→ BRIEF
Copy word for word, please, the lines of the entries below running from the one containing "it is given" to the one containing "record (R448, R458). -/", both ends included.

Collected data
-- ==== Sys2Proof/Machine/RowLoss.lean ====
section
/-! DEFINITION. Rows that are lost outside a read (R185, R400, R448, R458). -/

namespace Sys2Proof.Machine

/-- The number of the counter ROWS_FENCED (R457, R484). -/
def rowsFencedCtr : Nat := 0x118

/-- A ROW_LOST record: CAUSE 1 UNPROTECTED_CLUSTER_LOSS, 2 T3_NOT_INTACT, 3 STACK_LOST (R458, R521). -/
def rowLostRecord (cause key : Nat) (s : State) : State :=
  faultRecord
    { cls := .rowLost, sev := .dataLost, ctx := (tbl? s (keyHandle key)).map Table.ctx
      spec := packFields [(0, 4, cause), (64, 64, key)] } (countAt rowsFencedCtr 1 s)

/-- Location code of a place (R459). -/
def placeLoc (p : Place) : Nat :=
  if p.tier = 0 then locBank p.addr 0 else if p.tier = 4 then p.addr / 16 * 16 + LocKind.flash.code else locDev p.addr

/-- Location code of the first word of a row's working version, where it lies now (R459). -/
def rowLoc (s : State) (key : Nat) : Nat :=
  let r := rowOf s key
  match r.t0 with
  | some c => locBank (c.cluster * 2048 + c.core) 0
  | none => placeLoc r.place

/-- The row's move is given up, and the row stays where it is (R237, R239). -/
def abandonMove (key : Nat) (s : State) : State :=
  if (rowOf s key).moving then
    count .driftMovesAbandoned 1 (freePages (keyHandle key) (t4Drop (.move key) (updRow key (fun r => { r with move := none }) s)))
  else s

/-- The working version of a row is fenced for the word at a location, by the record about to be written; a move that was copying it is given
up (R239, R446, R448). -/
def fenceRow (key loc : Nat) (s : State) : State :=
  abandonMove key (updRow key (fun r => { r with fenced := true, lostAt := loc, fencedBy := s.fq.recordSeq }) s)

/-- The working version of a row is lost whole, fenced and named in a record (R448, R458). -/
def loseRow (cause key : Nat) (s : State) : State :=
  if (rowOf s key).fenced then s else rowLostRecord cause key (fenceRow key (rowLoc s key) s)

/-- A word of a row with no good copy cannot be corrected: the row is fenced and named (R447, R448, R458). -/
def loseRowWord (path loc key : Nat) (task : Option (Nat × Nat)) (s : State) : State :=
  let ctx := (tbl? s (keyHandle key)).map Table.ctx
  uncorrRecord path loc true false false (some key) none ctx task (countAt rowsFencedCtr 1 (fenceRow key loc s))

/-- The delta versions of a row that satisfy a test are fenced, each at its place (R448). -/
def fenceDeltas (key : Nat) (bad : Delta → Bool) (loc : Delta → Nat) (s : State) : State :=
  let mark (d : Delta) : Delta := if bad d then { d with fenced := true, lostAt := loc d, fencedBy := s.fq.recordSeq } else d
  updRow key (fun r => { r with deltas := r.deltas.map mark }) s

/-- The lowest generation that reads a delta version (R86, R458). -/
def lowestReader (t : Table) (d : Delta) : Nat :=
  ((t.gens.map Prod.fst).filter fun g => decide (d.lo ≤ g) && decide (g ≤ d.hi)).foldl min d.hi

/-- The first delta version of a row that satisfies a test. -/
def firstDelta (s : State) (key : Nat) (bad : Delta → Bool) : Option Delta := (rowOf s key).deltas.find? bad

/-- A word of a delta version that has no other copy cannot be corrected: that version alone is fenced, and named by the lowest generation that
reads it (R447, R448, R458). -/
def loseDeltaWord (path loc key : Nat) (bad : Delta → Bool) (task : Option (Nat × Nat)) (s : State) : State :=
  match tbl? s (keyHandle key), firstDelta s key bad with
  | some t, some d => uncorrRecord path loc true false false (some key) (some (lowestReader t d)) (some t.ctx) task
      (countAt rowsFencedCtr 1 (fenceDeltas key bad (fun _ => loc) s))
  | _, _ => s

/-- The delta versions of a row at places that satisfy a test are lost whole; the row is named once (R448, R458). -/
def loseDeltas (cause key : Nat) (p : Place → Bool) (s : State) : State :=
  let bad (d : Delta) : Bool := p d.place && d.data.isSome && !d.fenced
  if (rowOf s key).deltas.any bad then rowLostRecord cause key (fenceDeltas key bad (fun d => placeLoc d.place) s) else s

/-- Every row version that a tier held at places that pass the test is fenced. -/
def loseTier (cause tier : Nat) (p : Place → Bool) (s : State) : State :=
  s.work.tbl.rows.foldl (fun (s : State) (e : Nat × Row) =>
    let s := if e.2.place.tier = tier ∧ p e.2.place then loseRow cause e.1 s else s
    loseDeltas cause e.1 (fun x => decide (x.tier = tier) && p x) s) s

/-- A cold page cannot be read: its medium failed, or its block does not decode. Every row version in it that has no T0 copy is fenced at the
page's location and named, the reader's with the task (R244, R252, R441, R447, R448). -/
def losePage (loc h k : Nat) (reader : Option (Nat × Option (Nat × Nat))) (s : State) : State :=
  let inPage (p : Place) (n : Nat) : Bool := (p.pages n).contains k
  let rows := ((tableRows s h).filter fun e =>
    inPage e.2.place (placedOf s e.1) && e.2.t0.isNone && decide (e.2.chain = 0) && !e.2.fenced).map Prod.fst
  let P := match tbl? s h with
    | some t => dataBytes (shapeOf t.desc)
    | none => 0
  let badDelta (d : Delta) : Bool := inPage d.place (d.placed P) && d.data.isSome && !d.fenced
  let keys := ((tableRows s h).filter fun e => rows.contains e.1 || e.2.deltas.any badDelta).map Prod.fst
  let one (s : State) (key : Nat) : State :=
    let task := match reader with
      | some (x, task) => if x = key then task else none
      | none => none
    if rows.contains key then loseRowWord 1 loc key task (fenceDeltas key badDelta (fun _ => loc) s)
    else loseDeltaWord 1 loc key badDelta task s
  let first := keys.filter fun x => decide (some x ≠ reader.map Prod.fst)
  let last := keys.filter fun x => decide (some x = reader.map Prod.fst)
  (first ++ last).foldl one s

/-- RECORD_SEQ of the record that named the loss of a row version at a location: of the working version, or else of a delta version. -/
def lossSeq (s : State) (key loc : Nat) : Nat :=
  let r := rowOf s key
  if r.fenced ∧ r.lostAt = loc then r.fencedBy
  else match firstDelta s key fun d => d.fenced && decide (d.lostAt = loc) with
    | some d => d.fencedBy
    | none => r.fencedBy

/-- Location code of a cold page (R459). -/
def pageLoc (s : State) (h k : Nat) : Nat :=
  match coldPage s h k with
  | some pg => placeLoc { tier := pg.tier, addr := pg.base }
  | none => 0

end Sys2Proof.Machine
end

→ RESPONSE BELOW
/-- The working version of a row is fenced for the word at a location, by the record about to be written; a move that was copying it is given
up (R239, R446, R448). -/
def fenceRow (key loc : Nat) (s : State) : State :=
  abandonMove key (updRow key (fun r => { r with fenced := true, lostAt := loc, fencedBy := s.fq.recordSeq }) s)

/-- The working version of a row is lost whole, fenced and named in a record (R448, R458). -/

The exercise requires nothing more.